PROVIDED DATA
****
theorem kept_applyStep (s : State) (p : PendingStep) (b : SI) : Kept s (State.applyStep s p b) := by
  unfold State.applyStep
  try dsimp only
  repeat' first
    | with_reducible exact Kept.refl _
    | split
    | with_reducible refine (kept_post _ _).after ?_
    | with_reducible refine (kept_raise _ _).after ?_
    | with_reducible refine (kept_placeActive _ _).after ?_
    | with_reducible refine (kept_retime _ _ ?_).after ?_
    | exact fun _ => rfl
    | (intro t; split <;> rfl)
    | (fail_if_no_progress refine Kept.upd ?_ rfl rfl rfl)

theorem si_looped (t : Time) (b : SI) : (t.looped b).si = t.si := by
  unfold Time.looped
  split
  · rfl
  · split <;> rfl

theorem kept_anchorSteps (s : State) (b : SI) : Kept s (State.anchorSteps s b) := by
  unfold State.anchorSteps
  extract_lets steps t1 tt1 s1 s2
  have h1 : Kept s s1 := Kept.upd (Kept.refl s) rfl rfl rfl
  have h2 : Kept s s2 := (Kept.foldl _ (fun _ _ => kept_applyStep _ _ _) _ _).after h1
  exact Kept.upd h2 rfl (si_looped _ _) rfl

theorem kept_putAnchor (s : State) (b : SI) (runStart : Bool) (runEnd : Bool) : Kept s (State.putAnchor s b runStart runEnd) := by
  unfold State.putAnchor
  try dsimp only
  repeat' first
    | with_reducible exact Kept.refl _
    | split
    | with_reducible refine (kept_placeActive _ _).after ?_
    | (fail_if_no_progress refine Kept.upd ?_ rfl rfl rfl)

theorem kept_slewAt (s : State) (b : SI) : Kept s (State.slewAt s b) := by
  unfold State.slewAt
  try dsimp only
  repeat' first
    | with_reducible exact Kept.refl _
    | split
    | with_reducible refine (kept_placeActive _ _).after ?_
    | (fail_if_no_progress refine Kept.upd ?_ rfl rfl rfl)

theorem kept_noteAnchor (s : State) (b : SI) : Kept s (State.noteAnchor s b) := by
  unfold State.noteAnchor
  try dsimp only
  repeat' first
    | with_reducible exact Kept.refl _
    | split
    | (fail_if_no_progress refine Kept.upd ?_ rfl rfl rfl)

theorem kept_anchorRecords (s : State) (b : SI) (runStart : Bool) : Kept s (State.anchorRecords s b runStart) := by
  unfold State.anchorRecords
  try dsimp only
  repeat' first
    | with_reducible exact Kept.refl _
    | split
    | with_reducible refine (kept_placeActive _ _).after ?_
    | with_reducible refine (kept_anchorSteps _ _).after ?_
    | with_reducible refine (kept_putAnchor _ _ _ _).after ?_
    | with_reducible refine (kept_slewAt _ _).after ?_
    | with_reducible refine (kept_noteAnchor _ _).after ?_
    | (with_reducible refine (Kept.foldl _ ?_ _ _).after ?_; focus intro _ _)
    | (fail_if_no_progress refine Kept.upd ?_ rfl rfl rfl)

theorem kept_requestTime (s : State) : Kept s (State.requestTime s) := by
  unfold State.requestTime
  try dsimp only
  repeat' first
    | with_reducible exact Kept.refl _
    | split
    | with_reducible refine (kept_enqueue _ _ _ _).after ?_
    | (fail_if_no_progress refine Kept.upd ?_ rfl rfl rfl)

theorem kept_epochOut (s : State) : Kept s (State.epochOut s) := by
  unfold State.epochOut
  try dsimp only
  repeat' first
    | with_reducible exact Kept.refl _
    | split
    | with_reducible refine (kept_post _ _).after ?_
    | (fail_if_no_progress refine Kept.upd ?_ rfl rfl rfl)

theorem kept_execEpochOutPulseEnd (t : SI) (s : State) : KeptO s (execEpochOutPulseEnd t s) := by
  unfold execEpochOutPulseEnd
  try dsimp only
  repeat' first
    | with_reducible exact Kept.refl _
    | with_reducible refine KeptO.next ?_
    | split
    | with_reducible refine (kept_moment _ _).after ?_
    | with_reducible refine (kept_post _ _).after ?_
    | (fail_if_no_progress refine Kept.upd ?_ rfl rfl rfl)

theorem kept_gatedRecord (s : State) (a : SI) (b : SI) : Kept s (State.gatedRecord s a b) := by
  unfold State.gatedRecord
  try dsimp only
  repeat' first
    | with_reducible exact Kept.refl _
    | split
    | with_reducible refine (kept_placeActive _ _).after ?_
    | (fail_if_no_progress refine Kept.upd ?_ rfl rfl rfl)

theorem kept_regainSynth (s : State) : Kept s (State.regainSynth s) := by
  unfold State.regainSynth
  try dsimp only
  repeat' first
    | with_reducible exact Kept.refl _
    | split
    | with_reducible refine (kept_raise _ _).after ?_
    | with_reducible refine (kept_endCauseAt _ _ _).after ?_
    | with_reducible refine (kept_gatedRecord _ _ _).after ?_
    | (fail_if_no_progress refine Kept.upd ?_ rfl rfl rfl)

theorem kept_answerTime (s : State) (n : Nat) (fine : Nat) : Kept s (State.answerTime s n fine) := by
  unfold State.answerTime
  try dsimp only
  repeat' first
    | with_reducible exact Kept.refl _
    | split
    | with_reducible refine (kept_tick _).after ?_
    | with_reducible refine (kept_enqueue _ _ _ _).after ?_
    | (fail_if_no_progress refine Kept.upd ?_ rfl rfl rfl)

theorem kept_childLoop (s : State) : Kept s (State.childLoop s) := by
  unfold State.childLoop
  try dsimp only
  repeat' first
    | with_reducible exact Kept.refl _
    | split
    | with_reducible refine (kept_loopAt _ _).after ?_
    | (fail_if_no_progress refine Kept.upd ?_ rfl rfl rfl)

theorem kept_steer (s : State) : Kept s (State.steer s) := by
  unfold State.steer
  try dsimp only
  repeat' first
    | with_reducible exact Kept.refl _
    | split
    | with_reducible refine (kept_retime _ _ ?_).after ?_
    | with_reducible refine (kept_returnWith _ _).after ?_
    | with_reducible refine (kept_childLoop _).after ?_
    | with_reducible refine (kept_tick _).after ?_
    | exact fun _ => rfl
    | (intro t; split <;> rfl)
    | (fail_if_no_progress refine Kept.upd ?_ rfl rfl rfl)

theorem kept_childTime (s : State) (m : TtMessage) : Kept s (State.childTime s m) := by
  unfold State.childTime
  try dsimp only
  repeat' first
    | with_reducible exact Kept.refl _
    | split
    | with_reducible refine (kept_raise _ _).after ?_
    | with_reducible refine (kept_retime _ _ ?_).after ?_
    | with_reducible refine (kept_loseReference _ _).after ?_
    | with_reducible refine (kept_steer _).after ?_
    | with_reducible refine (kept_sent _ _).after ?_
    | exact fun _ => rfl
    | (intro t; split <;> rfl)
    | (fail_if_no_progress refine Kept.upd ?_ rfl rfl rfl)

theorem kept_timeDelivered (s : State) (n : Nat) (m : TtMessage) : Kept s (State.timeDelivered s n m) := by
  unfold State.timeDelivered
  try dsimp only
  repeat' first
    | with_reducible exact Kept.refl _
    | split
    | with_reducible refine (kept_answerTime _ _ _).after ?_
    | with_reducible refine (kept_childTime _ _).after ?_
    | with_reducible refine (kept_checkUnc _).after ?_
    | (fail_if_no_progress refine Kept.upd ?_ rfl rfl rfl)

theorem kept_refuseMessage (s : State) (n : Nat) : Kept s (State.refuseMessage s n) := by
  unfold State.refuseMessage
  try dsimp only
  repeat' first
    | with_reducible exact Kept.refl _
    | split
    | with_reducible refine (kept_modPort _ _ _).after ?_
    | (fail_if_no_progress refine Kept.upd ?_ rfl rfl rfl)

theorem kept_announce (s : State) : Kept s (State.announce s) := by
  unfold State.announce
  try dsimp only
  repeat' first
    | with_reducible exact Kept.refl _
    | split
    | with_reducible refine (kept_sendIdle _ _).after ?_
    | (with_reducible refine (Kept.foldl _ ?_ _ _).after ?_; focus intro _ _)
    | (fail_if_no_progress refine Kept.upd ?_ rfl rfl rfl)

theorem kept_acceptSeq (s : State) (n : Nat) (seq : BitVec 8) : Kept s (State.acceptSeq s n seq).1 := by
  unfold State.acceptSeq
  try dsimp only
  repeat' first
    | with_reducible exact Kept.refl _
    | split
    | with_reducible refine (kept_refuseMessage _ _).after ?_
    | with_reducible refine (kept_modPort _ _ _).after ?_
    | with_reducible refine (kept_announce _).after ?_
    | (fail_if_no_progress refine Kept.upd ?_ rfl rfl rfl)

theorem kept_execTimeTransfer (t : SI) (port : Fin 16) (m : TtMessage) (s : State) : KeptO s (execTimeTransfer t port m s) := by
  unfold execTimeTransfer
  try dsimp only
  repeat' first
    | with_reducible exact Kept.refl _
    | with_reducible refine KeptO.next ?_
    | split
    | with_reducible refine (kept_moment _ _).after ?_
    | with_reducible refine (kept_timeDelivered _ _ _).after ?_
    | with_reducible refine (kept_acceptSeq _ _ _).after ?_
    | refine Kept.ofPair (by assumption) ?_
    | (fail_if_no_progress refine Kept.upd ?_ rfl rfl rfl)

theorem kept_resetReference (s : State) (b : SI) : Kept s (State.resetReference s b) := by
  unfold State.resetReference
  try dsimp only
  repeat' first
    | with_reducible exact Kept.refl _
    | split
    | with_reducible refine (kept_loseReference _ _).after ?_
    | (fail_if_no_progress refine Kept.upd ?_ rfl rfl rfl)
****
EXERCISE DESCRIPTION
From the listing above, report the number of lines containing the string "Bool", without any accompanying remarks.

WRITTEN SOLUTION
2